迷う理由はひとつで、水道だけが「止めると困ることがある」設備だからです。電気やガスと違い、水道は使わなくても家を守る役割を持っています。
判断は好みではなく、「今後その家に人が入るかどうか」の一点で機械的に決まります。この記事では、止める前に確かめる3つ、残すと決めたときに必ず起きること、そして手続きの進め方を、実際に決める順番どおりにまとめます。
判断の分かれ目は「人が入るか」だけ
水道を止めるか残すかで悩む方は多いのですが、判断材料は実はひとつしかありません。これから半年ほどの間に、その家に人が入る予定があるかどうかです。
「もったいないから止める」「不安だから残す」といった気持ちで決めると、あとでもう一度手続きをやり直すことになります。開け閉めのたびに連絡と立ち会いが要るので、迷って何度も切り替えるのが、手間としてはいちばん大きくなります。
「人が入る」に含まれるもの
ここでいう「人が入る」は、住むことだけではありません。実家じまいでは、次のような場面でほぼ必ず水を使います。

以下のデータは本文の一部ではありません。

-- ==== Sys2Proof/Machine/Requests.lean ====
section
/-! DEFINITION. The requests of the vehicle link as they are taken (R180): each is handed to its owning block, whose
reply is formed as an answer that copies the request's tag. -/

namespace Sys2Proof.Machine

namespace Part

def takeChassis (p : Part) (tag : Byte) (r : ChassisRecord) : Part :=
  p.request kindChassis tag (·.chassisRequest r)

def takeSettings (p : Part) (tag : Byte) (ps : List (Nat × Nat)) : Part :=
  p.request kindSettings tag (·.settingsRequest ps)

def takeTableOpen (p : Part) (tag : Byte) (table start : Nat) : Part :=
  p.request kindTableOpen tag (·.tableOpen table start)

def takeTableData (p : Part) (tag : Byte) (fields : List Nat) : Part :=
  p.request kindTableData tag (·.tableData fields)

def takeTableClose (p : Part) (tag : Byte) : Part :=
  p.request kindTableClose tag (·.tableClose)

def takeTableRead (p : Part) (tag : Byte) (table first count : Nat) : Part :=
  p.request kindTableRead tag (·.tableRead table first count)

def takeRoute (p : Part) (tag : Byte) (fields : Axles RouteField) (retarder : Nat) : Part :=
  p.request kindRoute tag (·.routeRequest fields retarder)

def takeMask (p : Part) (tag : Byte) (flags : Axles Nat) : Part :=
  p.request kindMask tag (·.setMask flags)

def takeSeedTemps (p : Part) (tag : Byte) (temps : List Int) : Part :=
  p.request kindSeedTemps tag (·.seedTemps temps)

def takeStart (p : Part) (tag : Byte) : Part :=
  p.request kindStart tag (·.start)

def takeStandDown (p : Part) (tag : Byte) : Part :=
  p.request kindStandDown tag (·.standDown)

def takeHoldSet (p : Part) (tag : Byte) (setpoint : Nat) : Part :=
  p.request kindHoldSet tag (·.holdSet setpoint)

def takeHoldCancel (p : Part) (tag : Byte) : Part :=
  p.request kindHoldCancel tag (·.holdCancel)

def takeAssist (p : Part) (tag : Byte) (requester decel hold : Nat) : Part :=
  p.request kindAssist tag (·.assist requester decel hold)

def takeAssistCancel (p : Part) (tag : Byte) (requester : Nat) : Part :=
  p.request kindAssistCancel tag (·.assistCancel requester)

def takeMass (p : Part) (tag : Byte) (kg : Nat) : Part :=
  p.request kindMass tag (·.mass kg)

def takeQueryCapacities (p : Part) (tag : Byte) : Part := p.answer kindQuery tag p.replyCapacities

def takeQueryAxles (p : Part) (tag : Byte) : Part := p.answer kindQuery tag p.replyAxles

def takeQueryFaults (p : Part) (tag : Byte) : Part := p.answer kindQuery tag p.replyFaults

def takeQueryEngagements (p : Part) (tag : Byte) : Part := p.answer kindQuery tag p.replyEngagements

def takeQueryAssist (p : Part) (tag : Byte) : Part := p.answer kindQuery tag p.replyAssist

def takeQueryChassis (p : Part) (tag : Byte) : Part := p.answer kindQuery tag p.replyChassis

def takeQuerySettings (p : Part) (tag : Byte) : Part := p.answer kindQuery tag p.replySettings

def takeQueryRoute (p : Part) (tag : Byte) : Part := p.answer kindQuery tag p.replyRoute

end Part

/-! ## The commands -/

/-- CHASSIS (R3). -/
def execChassis (tag : Byte) (r : ChassisRecord) (s : State) : Result :=
  s.onPart (·.takeChassis tag r)

/-- SETTINGS (R8). -/
def execSettings (tag : Byte) (ps : List (Nat × Nat)) (s : State) : Result :=
  s.onPart (·.takeSettings tag ps)

/-- TABLE_OPEN (R13). -/
def execTableOpen (tag : Byte) (table start : Nat) (s : State) : Result :=
  s.onPart (·.takeTableOpen tag table start)

/-- TABLE_DATA (R14). -/
def execTableData (tag : Byte) (fields : List Nat) (s : State) : Result :=
  s.onPart (·.takeTableData tag fields)

/-- TABLE_CLOSE (R15). -/
def execTableClose (tag : Byte) (s : State) : Result :=
  s.onPart (·.takeTableClose tag)

/-- TABLE_READ (R19). -/
def execTableRead (tag : Byte) (table first count : Nat) (s : State) : Result :=
  s.onPart (·.takeTableRead tag table first count)

/-- ROUTE (R140). -/
def execRoute (tag : Byte) (fields : Axles RouteField) (retarder : Nat) (s : State) : Result :=
  s.onPart (·.takeRoute tag fields retarder)

/-- MASK (R93). -/
def execMask (tag : Byte) (flags : Axles Nat) (s : State) : Result :=
  s.onPart (·.takeMask tag flags)

/-- SEED_TEMPS (R114). -/
def execSeedTemps (tag : Byte) (temps : List Int) (s : State) : Result :=
  s.onPart (·.takeSeedTemps tag temps)

/-- START (R169). -/
def execStart (tag : Byte) (s : State) : Result :=
  s.onPart (·.takeStart tag)

/-- STAND_DOWN (R173). -/
def execStandDown (tag : Byte) (s : State) : Result :=
  s.onPart (·.takeStandDown tag)

/-- HOLD_SET (R26). -/
def execHoldSet (tag : Byte) (setpoint : Nat) (s : State) : Result :=
  s.onPart (·.takeHoldSet tag setpoint)

/-- HOLD_CANCEL (R28). -/
def execHoldCancel (tag : Byte) (s : State) : Result :=
  s.onPart (·.takeHoldCancel tag)

/-- ASSIST (R30). -/
def execAssist (tag : Byte) (requester decel hold : Nat) (s : State) : Result :=
  s.onPart (·.takeAssist tag requester decel hold)

/-- ASSIST_CANCEL (R33). -/
def execAssistCancel (tag : Byte) (requester : Nat) (s : State) : Result :=
  s.onPart (·.takeAssistCancel tag requester)

/-- MASS (R35). -/
def execMass (tag : Byte) (kg : Nat) (s : State) : Result :=
  s.onPart (·.takeMass tag kg)

/-- QUERY CAPACITIES (R73). -/
def execQueryCapacities (tag : Byte) (s : State) : Result := s.onPart (·.takeQueryCapacities tag)

/-- QUERY AXLES (R100, R115, R154). -/
def execQueryAxles (tag : Byte) (s : State) : Result := s.onPart (·.takeQueryAxles tag)

/-- QUERY FAULTS (R183). -/
def execQueryFaults (tag : Byte) (s : State) : Result := s.onPart (·.takeQueryFaults tag)

/-- QUERY ENGAGEMENTS (R138). -/
def execQueryEngagements (tag : Byte) (s : State) : Result := s.onPart (·.takeQueryEngagements tag)

/-- QUERY ASSIST (R41). -/
def execQueryAssist (tag : Byte) (s : State) : Result := s.onPart (·.takeQueryAssist tag)

/-- QUERY CHASSIS (R183). -/
def execQueryChassis (tag : Byte) (s : State) : Result := s.onPart (·.takeQueryChassis tag)

/-- QUERY SETTINGS (R183). -/
def execQuerySettings (tag : Byte) (s : State) : Result := s.onPart (·.takeQuerySettings tag)

/-- QUERY ROUTE (R154, R167). -/
def execQueryRoute (tag : Byte) (s : State) : Result := s.onPart (·.takeQueryRoute tag)

/-- ASSIST_EXPIRY (R32). -/
def execAssistExpiry (requester : Nat) (s : State) : Result := s.onPart (·.assistExpiry requester)

end Sys2Proof.Machine
end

- 片付け作業——手を洗う、雑巾を洗う、汚れた物をゆすぐ。水が出ない家での片付けは、想像よりはるかに進みません
- 庭の手入れ——草木への水やり、道具や靴の泥落とし
- 家を見てもらうとき——買い手・借り手・業者の方が来る場面。蛇口をひねって水が出ないと、設備が生きているかどうかを確かめられません
- ご近所への配慮——外まわりの掃除や、落ち葉を流すといった作業
逆に、当面は誰も行かない、行っても年に数回、という家であれば止めて構いません。その場合は後述する「止めたあとにやること」だけ押さえておけば大丈夫です。
止める前に確かめる3つ
止めると決めたときに、連絡する前に確認しておきたいことが3つあります。順番に見ていきます。
① 家の中に、水を使う予定の物が残っていないか
止めてから気づくと、もう一度開ける手続きが必要になります。いちばん多いのは「洗濯機と食器を残したまま止めてしまった」という形です。運び出す前に洗っておきたい物があるなら、片付けを終えてから止めるほうが順番として自然です。

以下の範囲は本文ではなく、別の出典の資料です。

-- ==== Sys2Proof/Certificates/Slice0/Obligations.lean ====
section
/-! DEFINITION. The statements for the provers. Each says what a rule of the manual says of the machine; a clause that
rests on a choice of the model's names its log entry. -/

section

open Sys2Proof Sys2Proof.Machine Sys2Proof.Machine.Safety

/-! ## Steps -/

/-- A step with a command waiting is that command's meaning on the state with the rest of the queue. The model's reading:
log entry 26. -/
def Obligations.StepTakesFrontCommand : Prop :=
  ∀ (p : Part) (c : Instr) (rest : List Instr), step ⟨p, c :: rest⟩ = exec c ⟨p, rest⟩

/-- Every command of the part answers a next state, and leaves the queue as it is. The model's choice for an empty queue
(assumption 1): the oldest hand-off is taken, else the first expiry that is
due, else 1 ms passes. And its choice for an event that is not there (assumption 2): the expiry of a timer that is not
running or not due, and the taking of a hand-off where none waits, change nothing. -/
def Obligations.EventsOccurWhenDue : Prop :=
  (∀ (c : Instr) (s : State), ∃ p, exec c s = .next { s with part := p }) ∧
  (∀ (p : Part) (h : Handoff) (l : List Handoff), p.handed = h :: l →
      step ⟨p, []⟩ = exec h.command ⟨p, []⟩) ∧
  (∀ (p : Part) (c : Instr) (l : List Instr), p.handed = [] → p.dueExpiries = c :: l →
      step ⟨p, []⟩ = exec c ⟨p, []⟩) ∧
  (∀ p : Part, p.handed = [] → p.dueExpiries = [] →
      step ⟨p, []⟩ = .next ⟨{ p with now := p.now + 1 }, []⟩) ∧
  (∀ (s : State) (a : Axle),
    (timerDue s.part.motion.timer s.part.now = false → exec .motionTimerExpiry s = .next s) ∧
    (timerDue s.part.control.recovery s.part.now = false → exec .recoveryExpiry s = .next s) ∧
    (timerDue s.part.ret.fillTimer s.part.now = false → exec .fillTimerExpiry s = .next s) ∧
    (timerDue s.part.ret.drainTimer s.part.now = false → exec .drainTimerExpiry s = .next s) ∧
    (timerDue s.part.flap.timer s.part.now = false → exec .flapTimerExpiry s = .next s) ∧
    (timerDue (s.part.chan.get a).tracking s.part.now = false → exec (.trackingTimerExpiry a) s = .next s) ∧
    (timerDue s.part.thermal.timer s.part.now = false → exec .thermalUpdate s = .next s) ∧
    (timerDue s.part.app.passTimer s.part.now = false → exec .pass s = .next s) ∧
    (timerDue s.part.app.rotationTimer s.part.now = false → exec .rotationTimerExpiry s = .next s) ∧
    (s.part.vl.report.due s.part.now = false → exec .statusReport s = .next s) ∧
    (s.part.waiting .demandRecord = none → exec .speedHoldUpdate s = .next s) ∧
    (s.part.waiting .slipRecord = none → exec .slipEvaluation s = .next s) ∧
    (s.part.waiting .capacity = none → exec .capacityRecomputation s = .next s) ∧
    (s.part.waiting .retarderWant = none → exec .retarderWant s = .next s) ∧
    (s.part.waiting .exhaustWant = none → exec .exhaustWant s = .next s) ∧
    (s.part.waiting (.pressure a) = none → exec (.pressureDemand a) s = .next s) ∧
    (s.part.waiting .retarderLink = none →
      exec .retarderNodeState s = .next s ∧ exec .retarderNodeLost s = .next s) ∧
    (s.part.waiting (.channelLink a) = none →
      exec (.remoteMeasurement a) s = .next s ∧ exec (.channelPresenceChange a) s = .next s))

/-! ## Frames of the vehicle link -/

/-- Decoding the frame that carries a well-formed request gives the request back, with every field (section 11.7). ROUTE
is not among them: the manual gives no code for its kinds. The model's reading: log entry 8. -/
def Obligations.RequestFramesRoundTrip : Prop :=
  ∀ (i : Instr) (kind tag : Byte) (payload : List Byte), i.wf = true →
    encodeFrame i = some (kind, tag, payload) → decodeFrame kind tag payload = .request i

/-- The bytes of the frame that carries a well-formed request, received while hunting, have the effect of the request
(R179, R180). The model's reading: log entries 8 and 21. -/
def Obligations.FrameDoesWhatItsRequestDoes : Prop :=
  ∀ (s : State) (i : Instr) (kind tag : Byte) (payload : List Byte), i.wf = true →
    encodeFrame i = some (kind, tag, payload) → s.part.vl.rx = none →
    ∃ p, exec (.vehicleLinkFrame ((envelope kind tag payload).map (LineByte.mk false))) s = .next { s with part := p } ∧
      exec i s = .next { s with part := p }

/-- What the receive side does with a frame that carries no acceptable request: an abandoned frame counts one link error
and is not answered (R179), and a complete frame is refused by its kind, its length or its item code (R180, R183). The
model's reading: log entry 23. -/
def Obligations.FaultyFramesAreCountedOrRefused : Prop :=
  ∀ (s : State) (kind tag : Byte) (payload : List Byte) (b c1 c0 : Byte) (g : Bool),
    let dropped : Option (List Byte) → State := fun rx =>
      { s with part := { s.part with vl := { s.part.vl with
          rx := rx, errors := min (s.part.vl.errors + 1) 65535 } } }
    let whole := (envelope kind tag payload).map (LineByte.mk false)
    (s.part.vl.rx ≠ none → exec (.frameAbandoned []) s = .next (dropped none)) ∧
    (s.part.vl.rx ≠ none →
      exec (.frameAbandoned [⟨true, b⟩]) s = .next (dropped (if b = 0xA5 then some [] else none))) ∧
    (s.part.vl.rx = none → 240 < b.toNat →
      exec (.frameAbandoned [⟨g, 0xA5⟩, ⟨false, b⟩]) s = .next (dropped none)) ∧
    (s.part.vl.rx = none → payload.length ≤ 240 →
      c1 ++ c0 ≠ crc16 (byteOf payload.length :: kind :: tag :: payload) →
      exec (.frameAbandoned
        ((0xA5 :: byteOf payload.length :: kind :: tag :: payload ++ [c1, c0]).map (LineByte.mk false))) s =
        .next (dropped none)) ∧
    (s.part.vl.rx = none → payload.length ≤ 240 → kind ∉ requestKinds →
      exec (.vehicleLinkFrame whole) s =
        .next { s with part := s.part.answer kind tag (.refused .unknownKind) }) ∧
    (s.part.vl.rx = none → payload.length ≤ 240 → kind ∈ requestKinds →
      lengthAllowed kind payload.length = false →
      exec (.vehicleLinkFrame whole) s =
        .next { s with part := s.part.answer kind tag (.refused .badLength) }) ∧
    (s.part.vl.rx = none → kind = kindQuery → payload = [b] → (b.toNat < 1 ∨ 8 < b.toNat) →
      exec (.vehicleLinkFrame whole) s =
        .next { s with part := s.part.answer kind tag (.refused (.badValue 0)) })

/-! ## The coach description -/

/-- CHASSIS: the checks of R3 and R4 in their order, the lowest faulty field first, and what the acceptance of R5 does to
every block. The model's reading: log entries 3, 21 and 30. -/
def Obligations.ChassisAcceptedOrRefused : Prop :=
  ∀ (s : State) (tag : Byte) (c : ChassisRecord) (k : Nat),
    let refusal : Reason → Host.Outcome State Fault Refusal := fun r =>
      .next { s with part := s.part.answer kindChassis tag (.refused r) }
    ((c.axles.length < 2 ∨ 4 < c.axles.length) → exec (.chassis tag c) s = refusal .badLength) ∧
    (2 ≤ c.axles.length → c.axles.length ≤ 4 →
      (s.part.control.mode ≠ .config → exec (.chassis tag c) s = refusal .mode) ∧
      (s.part.control.mode = .config → s.part.store.chassis ≠ none →
        exec (.chassis tag c) s = refusal .alreadySet) ∧
      (s.part.control.mode = .config → s.part.store.chassis = none →
        ((c.axleCount < 2 ∨ 4 < c.axleCount) → exec (.chassis tag c) s = refusal (.badValue 0)) ∧
        (2 ≤ c.axleCount → c.axleCount ≤ 4 → c.axles.length ≠ c.axleCount →
          exec (.chassis tag c) s = refusal .badLength) ∧
        (c.axles.length = c.axleCount → (k, false) ∈ chassisChecks c →
          (∀ x ∈ chassisChecks c, x.1 < k → x.2 = true) →
          exec (.chassis tag c) s = refusal (.badValue k)) ∧
        (c.axles.length = c.axleCount → (∀ x ∈ chassisChecks c, x.2 = true) →
          ∃ p, exec (.chassis tag c) s = .next { s with part := p } ∧
            p = { s.part with
              store := { s.part.store with chassis := some c }
              demand := p.demand
              cap := { s.part.cap with items := { s.part.cap.items with fade := p.cap.items.fade } }
              thermal := p.thermal
              flap := p.flap
              chan := .replicate .created
              vl := (s.part.answer kindChassis tag .done).vl
              handed := p.handed } ∧
            p.demand = { s.part.demand with
              mass := c.grossMass
              assists := s.part.demand.assists.map fun e =>
                { e with force := min ((c.grossMass * e.decel + 9999) / 10000) 20000 }
              total := p.totalDemand
              lead := p.leadingSource } ∧
            (∀ a : Axle, a.val < c.axleCount → p.thermal.axles.get a = ⟨200000, .normal, false, 0⟩ ∧
              p.cap.items.fade.get a = 1000) ∧
            p.thermal.timer = some ⟨s.part.now, 100⟩ ∧
            p.thermal.ambientUsed = s.part.thermal.ambientUsed ∧
            p.thermal.running = s.part.thermal.running ∧
            p.flap.state =
              (if c.exhaustFitted = 1 ∧ s.part.fswClosed = true then .opening else .opened) ∧
            p.flap.timer =
              (if c.exhaustFitted = 1 ∧ s.part.fswClosed = true
                then some ⟨s.part.now, s.part.setting idFlapTimeout⟩ else none) ∧
            (c.exhaustFitted = 1 → s.part.fswClosed = false → p.flap.enteredOpen = s.part.now) ∧
            Handoff.recompute ∈ p.handed)))

/-- SETTINGS: the refusals of R8, each leaving every setting unchanged, and an accepted request applied pair by pair, the
answer CLAMPED exactly when some pair was clamped as the settings stood at it (R9). One pair of a SETTINGS request
(R9): the value is limited to the range as it stands, the settings whose range depends on it are moved to their bound
and no others change, and the pair counts as clamped exactly when the value was changed or another setting moved. The
model's reading: log entry 21. -/
def Obligations.SettingsAppliedInOrder : Prop :=
  (∀ (s : State) (tag : Byte) (ps l r : List (Nat × Nat)) (x : Nat × Nat),
    let refusal : Reason → Host.Outcome State Fault Refusal := fun r =>
      .next { s with part := s.part.answer kindSettings tag (.refused r) }
    ((ps.length < 1 ∨ 12 < ps.length) → exec (.settings tag ps) s = refusal .badLength) ∧
    (1 ≤ ps.length → ps.length ≤ 12 →
      (s.part.control.mode ≠ .config → s.part.control.mode ≠ .standby →
        exec (.settings tag ps) s = refusal .mode) ∧
      (s.part.control.mode = .config ∨ s.part.control.mode = .standby →
        (ps = l ++ x :: r → (x.1 < 1 ∨ 39 < x.1) →
          (∀ y ∈ l, 1 ≤ y.1 ∧ y.1 ≤ 39) → exec (.settings tag ps) s = refusal (.badValue l.length)) ∧
        ((∀ y ∈ ps, 1 ≤ y.1 ∧ y.1 ≤ 39) →
          ∃ p, exec (.settings tag ps) s = .next { s with part := p } ∧
            p = { s.part with
              store := { s.part.store with settings := p.store.settings }
              vl := p.vl } ∧
            p.store.settings =
              ps.foldl (fun v y => (applySetting v y.1 y.2).1) s.part.store.settings ∧
            (let before := fun k : Nat =>
              (ps.take k).foldl (fun v y => (applySetting v y.1 y.2).1) s.part.store.settings
             let clamped := ∃ k < ps.length,
               (applySetting (before k) (ps.getD k (0, 0)).1 (ps.getD k (0, 0)).2).2 = true
             p.vl = (s.part.answer kindSettings tag (if clamped then ⟨.clamped, .nothing⟩ else .done)).vl))))) ∧
  (∀ (values : List Nat) (id v : Nat), values.length = 39 → 1 ≤ id → id ≤ 39 →
    let r := applySetting values id v
    let st := min (max v (settingRange values id).1) (settingRange values id).2
    settingOf r.1 id = st ∧
      (∀ j < 40, 1 ≤ j → j ≠ id → settingOf r.1 j =
        if id = 7 ∧ j = 8 then min (settingOf values 8) (st - 100)
        else if id = 17 ∧ j = 18 then max (settingOf values 18) (st + 10)
        else if id = 28 ∧ j = 29 then max (settingOf values 29) (st + 20)
        else if id = 28 ∧ j = 30 then
          if settingOf values 29 < st + 20 then max (settingOf values 30) (st + 40) else settingOf values 30
        else if id = 29 ∧ j = 30 then max (settingOf values 30) (st + 20)
        else settingOf values j) ∧
      (r.2 = true ↔ st ≠ v ∨ ∃ j < 40, 1 ≤ j ∧ j ≠ id ∧ settingOf r.1 j ≠ settingOf values j))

② 給湯器・洗濯機・トイレの中に残っている水を抜いたか
元栓を閉めても、機器の内部には水が残ります。そのまま長期間置くと、傷みや汚れの原因になります。特に寒くなる地域では、残った水が凍って機器を傷めることがあります 要確認。取扱説明書に「水抜き」の手順が載っていることが多いので、機器ごとの方法をご確認ください。
③ 止めたあとも基本の料金がかかるかどうか
ここはお住まいの地域によって扱いが大きく異なります。「中止(閉栓)すればかからない地域」もあれば、「使用がゼロでも一定額がかかる地域」もあります 要確認。止める判断の前に、管轄の水道局へ一度確認しておくと、迷いがなくなります。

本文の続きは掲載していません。